In 2011, the library's collection was relocated to a new building, which serves as the entrance to the University Cultural Center. The new library building houses approximately 3 million books, representing around 500 years of history, not only from the state of Jalisco but also from northern Mexico and the southeastern United States.

=== Telmex Auditorium ===
The Telmex Auditorium was inaugurated on 1 September 2007 and is currently one of the most important performance venues in Latin America. Designed by Mexican architect José de Arimatea Moyao, the auditorium is located in the Guadalajara Metropolitan Area and is part of the University Cultural Center, the University of Guadalajara's most significant and transcendent cultural project.

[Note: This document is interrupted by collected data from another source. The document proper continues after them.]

-- ==== Sys2Proof/Laws/FrameFlags.lean ====
section
/-! SUPPORT. What each operation of Machine/Flags.lean can change: every field of the state but those listed stays. -/
namespace Sys2Proof.Machine

theorem State.noteStat_frame {a0 : State} {s : State} : SameBut (State.noteStat a0 s) s [] := by
  exact fun p _ => State.noteStat_same _ _ p

end Sys2Proof.Machine
end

=== Performing Arts Complex ===
This project, which was scheduled to open at the end of 2015, aims to promote the development of performing arts in the region. It will consist of four halls and an outdoor stage dedicated to hosting performances. The project is designed to address the need for local production and will primarily be used for theater. Its venues will accommodate a variety of events, including opera, symphonic concerts, musical theater, dance, films, visual arts, and conferences. Additionally, the spaces will be used for book presentations and other cultural events.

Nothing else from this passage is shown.